Proxy Paper Samples

The following Proxy Paper sample reports demonstrate our expertise across multiple markets in the areas of board governance, executive compensation, mergers and acquisitions, contested meetings and shareholder proposals.

United States

Apple Inc. (NASDAQ: AAPL)

March 10, 2015 Annual Meeting

Apple Inc. approached its 2015 annual meeting  date under less pressure from activist investor Carl Icahn than in prior years. Mr. Icahn’s continued attempts to publicly nudge management and the board into reducing its eye-watering cash reserves were not accompanied by a shareholder proposal at the 2015 annual meeting unlike in 2014, though Mr. Icahn ultimately withdrew his 2014 proposal prior to the annual meeting. Investors were likely to have fewer complaints, given the Company’s good financial performance leading up to the 2015 annual meeting. Perhaps most intriguing was the shareholders’ vote on proxy access, a governance mechanism traditionally requested by shareholders at companies with a more checkered governance record.


Bank of America Corporation (NYSE: BAC)

September 22, 2015 Special Meeting
In the immediate wake of the 2008 financial crisis, Bank of America’s investors approved a binding shareholder proposal requiring that the chairman of the board be an independent director under NYSE standards. The board’s decision in October of 2014 to recombine the roles under CEO Brian Moynihan, and a unilateral bylaw amendment walking back the previously-adopted leadership structure, provoked an outcry from numerous investors. While the Company attempted to limit the backlash just days before its 2015 annual meeting by stating that it would provide shareholders a chance to ratify the 2014 amendment, the move did not stop roughly 30% of shareholders from voting against members of the Companys’ corporate governance committee. In response, the Company held a special meeting giving shareholders will have a chance to review and ratify the amendment.


Goldman Sachs Group Inc. (NYSE: GS)

May 21, 2015 Annual Meeting

The top executives at Goldman Sachs have been generously compensated in recent years under a broadly discretionary compensation program that has maintained fairly strong, but diminishing, levels of shareholder support. In advance of its 2015 meeting, the financial giant committed to a wide range of structural changes to its incentive programs in response to consistent shareholder feedback, and in doing so, addressed a variety of outstanding Glass Lewis concerns while providing clarity to what was previously a largely subjective and opaque incentive structure. Despite a number of years of deficient pay-for-performance grades, Glass Lewis considered the compensation-related changes compelling enough to recommend that shareholders support the 2015 say-on-pay proposal, and Goldman Sachs’ shareholders seemed similarly receptive—at the meeting, the company received a 14 percentage point boost in support for its compensation program and overall nearly 98% of voted shares supported the proposal.

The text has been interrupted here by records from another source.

-- ==== Sys2Proof/Machine/Image.lean ====
section
/-! DEFINITION. Context images (R338, R379): the bytes of an image, and what the sections of an image say. -/
namespace Sys2Proof.Machine

/-! ## Items -/

/-- A section: its header, then its items (R338). -/
def imageSection (kind : Nat) (items : List (List Nat)) : List Nat :=
  toBytes 8 (kind + 2 ^ 32 * items.flatten.length) ++ toBytes 8 items.length ++ items.flatten

/-- Bytes in whole 8-byte words for `n` bits. -/
def bitWords (n : Nat) : Nat := 8 * ((n + 63) / 64)

def frameItem (p : Nat × Frame) : List Nat := toBytes 8 p.1 ++ toBytes 8 p.2.word

def bankItem (f : Frame) : List Nat := (range 0 64).flatMap (fun i => toBytes 4 (sget 0 f.regs i))

/-- The 16-byte units of a tile that hold marked counters, as a bit map (R349). -/
def markMap (s : State) (c : Nat) (t : Tile) : Nat :=
  ((range 0 (2 * t.size)).filter (fun u => s.marked (spadKey c (32 * t.base + 16 * u)))).foldl (fun m u => m ||| 2 ^ u) 0

/-- The keys of a tile's bytes. -/
def tileRange (c : Nat) (t : Tile) : List Nat := range (spadKey c (32 * t.base)) (32 * t.size)

/-- A tile's item (Table 21.13). -/
def tileItem (s : State) (c : Nat) (p : Nat × Tile) : List Nat :=
  let t := p.2
  let marks := markMap s c t
  let wm := t.aon && t.state == .filling
  toBytes 8 (2 ^ 11 * b2n (marks != 0) + 2 ^ 10 * b2n wm + 2 ^ 8 * (t.pool % 4) + p.1) ++ toBytes 8 t.word0 ++
    toBytes 8 t.word1 ++ toBytes 8 (32 * t.size) ++ (if wm then toBytes (bitWords (32 * t.size)) t.written else []) ++
    (if marks != 0 then toBytes (bitWords (2 * t.size)) marks else []) ++ s.readKeys (tileRange c t)

/-- A waiting-list entry's item (Table 21.14). -/
def waitItem (k : Ctx) (now : Nat) (w : Wait) : List Nat :=
  let (req, ring) := match w.who with
    | .alloc idx _ => (if k.element idx = 31 then 1 else 0, 0)
    | .ring n _ => (2, n)
    | .talloc => (3, 0)
  toBytes 8 (2 ^ 56 * w.rank + 2 ^ 54 * w.pool + 2 ^ 52 * w.owner + 2 ^ 48 * w.readers + 2 ^ 47 * b2n w.aon + 2 ^ 44 * req +
    2 ^ 40 * ring + (w.size - 1)) ++ toBytes 8 (2 ^ 32 * Nat.min (now - w.age) (2 ^ 32 - 1) + 2 ^ 24 * w.frame)

/-- A generator position as the item holds it: j0 to j3 (R379). -/
def genPosition (p : List Word) (j : Nat) : Nat :=
  let j1 := j / patCount p 0
  let j2 := j1 / patCount p 1
  j % patCount p 0 + 2 ^ 16 * (j1 % patCount p 1) + 2 ^ 32 * (j2 % patCount p 2) + 2 ^ 48 * (j2 / patCount p 2 % 2 ^ 16)

/-- The position that an item's words name. -/
def positionOf (p : List Word) (g : Nat) : Nat :=
  bits g 15 0 + patCount p 0 * (bits g 31 16 + patCount p 1 * (bits g 47 32 + patCount p 2 * bits g 63 48))

/-- The item of an entry at a place of a port's queue; a barrier's has the ports it is on and whether a control core waits for
it. -/
def portItem (k : Core) (waits : Nat → Bool) (q : Nat × Nat × PortEntry) : List Nat :=
  let e := q.2.2
  let bar := match e.barrier with
    | some n => 2 ^ 7 + 2 ^ 8 * (range 0 16).foldl (fun m p =>
        if (k.portQ p).any (fun f => f.barrier == some n) then m ||| 2 ^ p else m) 0 + 2 ^ 24 * b2n (waits n)
    | none => 0
  e.pattern.flatMap (fun w => toBytes 8 w.toNat) ++ toBytes 8 e.addend.toNat ++ toBytes 8 (genPosition e.pattern e.pos) ++
    toBytes 8 (q.1 + 2 ^ 4 * Nat.min q.2.1 3 + 2 ^ 6 * b2n e.stopped + bar) ++ toBytes 8 0

/-- A ring's item (Table 21.15). -/
def ringItem (n : Nat) (g : Ring) : List Nat :=
  toBytes 8 (2 ^ 48 * g.wp + 2 ^ 32 * g.kp + 2 ^ 16 * g.fp + 2 ^ 4 * n + b2n g.setup) ++
    toBytes 8 (if g.setup then 2 ^ 22 * g.rank + 2 ^ 18 * g.readers + 2 ^ 6 * (g.size - 1) + (g.slots - 1) else 0)

/-- The other item (Table 21.16). -/
def otherItem (c x : Nat) (k : Ctx) (hsel : Nat) : List Nat :=
  let here := bit hsel 31 && bits hsel 27 24 == c % 16 && bits hsel 15 14 == x
  (range 0 32).flatMap (fun e => toBytes 4 (if k.elemSet.contains e then sget (lfsrSeed c e x) k.lfsr e else 0)) ++
    toBytes 8 (k.age % 2 ^ 32) ++ (range 0 16).flatMap (fun i => toBytes 2 (nth 0 k.rstack i)) ++ toBytes 8 k.rstack.length ++
    toBytes 8 (if here then hsel else 0) ++ toBytes 8 0

/-! ## What an image takes of a core -/

/-- The live frames of a context. -/
def Core.framesOf (k : Core) (x : Nat) : List (Nat × Frame) := k.frames.filter (fun f => f.2.ctx == x && f.2.bank != 5)

/-- The tiles a context owns; a hosted piece is another image's (R337). -/
def Core.tilesOf (k : Core) (x : Nat) : List (Nat × Tile) :=
  k.tiles.filter (fun t => t.2.owner == x && t.2.state != .empty && t.2.producer != .hosted)

/-- The tokens of frames of a context, in arrival order. -/
def Core.tokensOf (k : Core) (x : Nat) (fs : List (Nat × Frame)) : List Stored :=
  k.store.filter (fun t => t.tok.ctx == x && fs.any (fun f => f.1 == frameOf t.tok.tag))

/-- The port entries of a context's image: port, place in the queue, entry. -/
def Core.entriesOf (k : Core) (x : Nat) : List (Nat × Nat × PortEntry) :=
  k.ports.flatMap (fun (q : Nat × List PortEntry) =>
    ((range 0 q.2.length).zip q.2).filterMap (fun p => if k.goesWith x p.2 then some (q.1, p.1, p.2) else none))

/-- The idle register banks of other contexts, in the order of R224. -/
def Core.idleBanks (k : Core) (x : Nat) : List (Nat × Nat) :=
  ((range 0 16).filter (fun b => b / 4 != x && !k.bankUsed (b / 4) (b % 4))).map (fun b => (b / 4, b % 4))

/-- Register banks with the idle bank that hosts each, while there are any (R336). -/
def hostBanks : List (List Nat) → List (Nat × Nat) → List (List Nat × Option (Nat × Nat))
  | [], _ => []
  | b :: bs, [] => (b, none) :: hostBanks bs []
  | b :: bs, h :: hs => (b, some h) :: hostBanks bs hs

/-- A register host entry (R338). -/
def hostEntry : Option (Nat × Nat) → Nat
  | none => 0
  | some (y, b) => 2 ^ 15 + 2 ^ 13 * y + 2 ^ 11 * b

/-- The header of an image and its sections 1 to 4, with its seal word 0 (R338); `size` is the image's. A hosted bank leaves zeros
in its item. -/
def imageFront (s : State) (c x size : Nat) : List Nat :=
  let k := s.core c
  let cx := k.ctx x
  let fs := k.framesOf x
  let banks := hostBanks (fs.map (fun f => bankItem f.2)) (k.idleBanks x)
  let is := match cx.block with
    | some b => range 0 b.count
    | none => []
  let groups := elementGroups cx cx.adv (fun _ => true) (fun i => (cx.elem i).latch) cx.queue (byElement cx is)
  let block := match cx.block with
    | some b => b.addr.toNat
    | none => 0
  let words := [0, 2 ^ 16 * cx.prioNew.getD cx.prio + 2 ^ 12 * x + c, size, 0, block, cx.flags, 0, 0]
  let list := banks.flatMap (fun b => toBytes 2 (hostEntry b.2))
  let head := words.flatMap (toBytes 8) ++ List.replicate 2048 0 ++ list
  head ++ List.replicate (4096 - head.length) 0 ++
    toBytes 8 (1 + 2 ^ 32 * groups.length) ++ toBytes 8 is.length ++ groups ++
    imageSection 2 (fs.map frameItem) ++
    imageSection 3 (banks.map (fun b => if b.2.isSome then List.replicate 256 0 else b.1)) ++
    imageSection 4 ((k.tokensOf x fs).map (fun t => t.tok.bytes))

/-- Section 5 of an image: its tiles. -/
def imageTilesOf (s : State) (c x : Nat) : List Nat := imageSection 5 (((s.core c).tilesOf x).map (tileItem s c))

/-- Sections 6 to 9. -/
def imageBack (s : State) (c x : Nat) : List Nat :=
  let k := s.core c
  let cx := k.ctx x
  imageSection 6 ((k.waits.filter (fun w => w.owner == x)).map (waitItem cx k.beat)) ++
    imageSection 7 ((k.entriesOf x).map (portItem k (fun n => (s.region (regionOf c)).bars.contains (c, n)))) ++
    imageSection 8 ((range 0 16).map (fun n => ringItem n (cx.ring n))) ++
    imageSection 9 [otherItem c x cx (s.region (regionOf c)).hsel.toNat]

/-- The image of context `x` of core `c` (R338). -/
def imageOf (s : State) (c x : Nat) : List Nat :=
  let rest := imageTilesOf s c x ++ imageBack s c x
  imageFront s c x ((imageFront s c x 0).length + rest.length) ++ rest

/-- The 8-byte units of an image that hold poisoned bytes of its tiles (R280). -/
def imageBad (s : State) (c x : Nat) : List Nat :=
  let flags (t : Nat × Tile) : List Bool :=
    List.replicate ((tileItem s c t).length - 32 * t.2.size) false ++ (tileRange c t.2).map (fun k => s.poison.contains (k / 8))
  let all := ((s.core c).tilesOf x).flatMap flags
  let off := (imageFront s c x 0).length + 16
  ((range 0 (all.length / 8)).filter (fun u => all.getD (8 * u) false)).map (fun u => off / 8 + u)

/-! ## Reading an image -/

/-- The sections after the header: kind, item count, bytes. -/
def sectionsOf : Nat → List Nat → List (Nat × Nat × List Nat)
  | 0, _ => []
  | f + 1, bs =>
    let w := ofBytes (bs.take 8)
    let n := w / 2 ^ 32
    (w % 256, ofBytes ((bs.drop 8).take 8), (bs.drop 16).take n) :: sectionsOf f (bs.drop (16 + n))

Sprint Nextel Corporation (NYSE: S)

June 25, 2013 Merger

In October 2012, Sprint Nextel Corp. agreed to be acquired by SoftBank Corp. (“SoftBank”) in a deal valued at approximately $19billion. Under the initial agreement, each outstanding share of Sprint Series 1 common stock stood to receive consideration comprised of New Sprint shares and cash valued at approximately $6.29 per share. Underpinning the pursuit of Sprint was its 49 percent interest in Clearwire Corp. When rumors circulated in October 2012 that SoftBank sought to engage in a major strategic transaction with Sprint, Clearwire’s shares closed up 70 percent. On Oct. 15, 2012, Sprint and SoftBank jointly announced the execution of the current merger agreement. In December 2012, Sprint announced it agreed to acquire the remaining equity interests of Clearwire it did not already hold at a price of $2.97 per Clearwire share. Then, in January 2013, DISH Network Corp. (“DISH”) emerged with a counter-bid for Clearwire valued at $3.30 per Clearwire share. Then, in April 2013, DISH targeted Sprint directly, offering to acquire DISH in a deal valued at $7.00 per Sprint share. In June 2013, Sprint and SoftBank executed an amended agreement that values the entire issued share capital of Sprint at approximately $20.9 billion, or approximately $6.91 per share, a 10 percent increase in value.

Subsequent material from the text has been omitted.